Little Sister Death is also about how a story can seize and absorb a writer and even transport him to dark, dangerous places. How the necessary obsessions of writing can cause its practitioners to risk alienating or losing not only their loved ones but (perhaps) their sanity as well. Many of Binder’s traits and much of his history matches William’s, who became a very different man from the one his wife married. He would work during the day, as expected, carpentering, painting, hanging drywall, and then go home not to give himself over to his wife. Instead, he’d lock himself in to his true work, writing stories and novels, his wife outside the literal and figurative door, a widow to his craft who left him once their four children were grown, saying she “didn’t sign on to be married to John-Boy Walton.”
The last time I saw William was in Clarksville, Tennessee, at a writing conference. We stayed up late in his hotel room and talked about the same things we always did. He looked older, frailer. His face was longer and he seemed to have lost weight, though there hadn’t been any weight to lose. Yet we laughed and he smoked and I drank my beer and he his coffee and at some point I got up and hugged him goodnight and crossed the street to my sleeping family.
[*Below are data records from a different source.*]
/-! ### Checks 6, 7 and 9 (R110, R207, R208) -/

/-- Slots of a tile (R207). -/
def tileSlots (ws : List (BitVec 128)) : Nat := if mopComp ws then 2 else 1

/-- The window reservation of an operand (R208). -/
def windowBytes (d : Desc) : Nat :=
  match d.cfmt with
  | .ohi => 512
  | c =>
    let w := if d.hasSpill then 8 else d.fmt.width
    2048 * w + (if d.scaled then 512 else 0) +
      (match c with
       | .bmp => 3072
       | .nm _ _ | .tnm _ _ => 2048
       | .csr => 66560
       | .coo => 131072
       | .bsr _ => 4096
       | _ => 0)

/-- Checks `SLOTS` and `BUFFER`. -/
def chkFit (v : IssueEnv) (ws : List (BitVec 128)) : Option IssueErr :=
  let res (h : Nat) : Nat := match v.descs h with
    | some d => windowBytes d
    | none => 0
  if 64 < 2 * mopG ws * tileSlots ws then some (6, 5, 0xF)
  else if 6291456 < 2 * mopG ws * (res (mopA ws) + (if usesB (mopOp ws) then res (mopB ws) else 0)) then
    some (6, 6, 0xF)
  else none

/-- Two descriptors are identical in the sense of R110. The stride of a dimension of extent 1 is ignored (R107). -/
def sameTensor (a b : Desc) : Bool :=
  let shape (d : Desc) := d.dims.map fun x => (x.ext, if x.ext = 1 then 0 else x.stride)
  a.base == b.base && shape a == shape b &&
    a.fmt == b.fmt && a.cfmt == b.cfmt && a.layout == b.layout

/-- Whether an input may be the same tensor as the output of a lane: a preload, an `ELEMWISE` operand,
or a tensor operand of that lane's own chain (R110, R179). -/
def mayShare (v : IssueEnv) (ws : List (BitVec 128)) (i h o : Nat) : Bool :=
  let tensorOp (l : List Nat) : Bool := l.any fun e => chSrc e == 4 && chHandle e == h
  decide (5 ≤ o ∧ o ≤ 7) &&
    (i == 2 || (i == 0 && mopOp ws == 0x19) ||
      (decide (5 ≤ i ∧ i ≤ 7) &&
        (tensorOp (op0 ws) || (i == o && tensorOp (laneOps v ws (mopLane ws (o - 5)))))))

/-- Check `ALIAS` (R110). -/
def chkAlias (v : IssueEnv) (ws : List (BitVec 128)) : Option Nat :=
  firstBad ((mopInputs v ws).map fun p => (p.1, (mopOutputs ws).any fun o =>
    match v.descs p.2, v.descs o.2 with
    | some a, some b => reachOverlap a.reach b.reach &&
        !(sameTensor a b && mayShare v ws p.1 p.2 o.1)
    | _, _ => false))

/-- Checks 1 to 5 of R198, which a loader also runs (R217). -/
def checkStatic (v : IssueEnv) (ws : List (BitVec 128)) : Option IssueErr :=
  ((chkHandle v ws).map fun i => (1, 0, i)) <|> ((chkOpcode ws).map fun i => (4, 1, i)) <|>
  ((chkOperand v ws).map fun i => (4, 2, i)) <|> ((chkShape v ws).map fun i => (4, 3, i)) <|>
  ((chkLane v ws).map fun i => (4, 4, i))
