/-- The words of `IXQ` that carry the next segment: those in the queue, then those that the port reads as they are
taken, some with bad parity (R147). -/
def State.segmentWords (s : State) (c : Nat) (m : RunMop) (bad : List Bool) : List IndexWord :=
  let q := (s.core c).ixq
  (q ++ (s.ixWords c m bad.length).drop q.length).zipIdx.map fun w =>
    { w.1 with bad := w.1.bad || bad.getD w.2 false }

/-- Index entries lo to lo + n − 1, of esz bytes: those lost to poison, the surviving pairs in order of arrival, the
drops (R92, R138). -/
def Rd.segment (r : Rd) (d : Desc) (lo n esz : Nat) : List Nat × List (Nat × Nat) × List Drop :=
  let all := List.range' lo n
  let lost := all.filter fun e => r.anyBad (d.abase 0 + esz * e) esz
  let good := all.filter fun e => !lost.contains e
  (lost, if d.cfmt == .coo then r.cooSegment d good else r.ohiSegment d good)

/-- Pairs sorted by index, ties in order of arrival (R138). -/
def sortPairs (l : List (Nat × Nat)) : List (Nat × Nat) := l.foldl (fun l p => insertPair p l) []

/-- MERGE_SEGMENT (R138 to R140): the next index segment passes `IXQ`, is checked and sorted, ties in order of
arrival; output rows served by another row's index in the segment are counted for a `GATHER` (R139, R211). Poisoned
index words contribute nothing and poison the tiles that they govern (R92). -/
def execMergeSegment (rd : CoreRead) (s : State) : Out :=
  let k := s.core rd.core
  match k.cur with
  | none => .next (s.idleRead rd.core 4)
  | some m =>
    if (s.coreRuns rd.core && s.feedReady rd.core m) = false then .next s
    else match m.nextSegment with
    | none => .next (s.idleRead rd.core 4)
    | some (lo, n, esz, d) =>
      let words := s.segmentWords rd.core m rd.bad
      let (lost, pairs, drops) := ((s.coreRd rd.core).withWords words).segment d lo n esz
      let own := pairs.filter fun p => decide (p.2 < m.mLen ∧ p.1 < m.kOf p.2)
      let dup := if m.op = 0x13 then own.length - ((own.map Prod.fst).dedup).length else 0
      let m := { m with segsLeft := m.segsLeft - 1, merged := m.merged ++ sortPairs pairs,
                        metaPoison := (m.metaPoison ++ m.poisonedPairs lost).dedup }
      let s := s.setCore rd.core { k with cur := some m, ixq := [], ixLast := s.ixEnd rd.core m <|> k.ixLast }
      let s := s.poisonWords rd.core 4 words.length rd.bad
      let s := drops.foldl (fun s q => s.metaDrop rd.core 0 m.tagA q) s
      let s := if lo = 0 then s else s.inc (Reg.FDR_MRG_SEG_CNT rd.core) 1
      let s := (s.inc (Reg.FDR_MRG_DUP_CNT rd.core) dup).count rd.core 0x04A 0 dup
      .next ((s.advance rd.core).prefetch rd.core)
The last time I spoke to him was the day before he died. I’d just put him on speakerphone to a class of beginning fiction writers at Ole Miss, where I teach. For half an hour he told them stories and answered questions. After the class, on the drive home, I called to thank him. I told him he’d been great. They’d loved him.
“Really?” he said.
Sonny Brewer told me this next part. William’s son Chris told him. That on the night of his death, William made a fire in his wood-burning stove. Then he went across the living room and into his bedroom. He shut the door. And died.
What I wonder is why he shut the door.
Perhaps to keep his beloved dog out. Perhaps because he was so private. What he had to do he had to do alone. He went in and closed the door and I imagine Jude outside it, whining, scratching at the wood. He worries something is wrong. And something is wrong. It will keep being wrong.
But I also think of this when I think of William Gay. He built us a fire, he left it burning.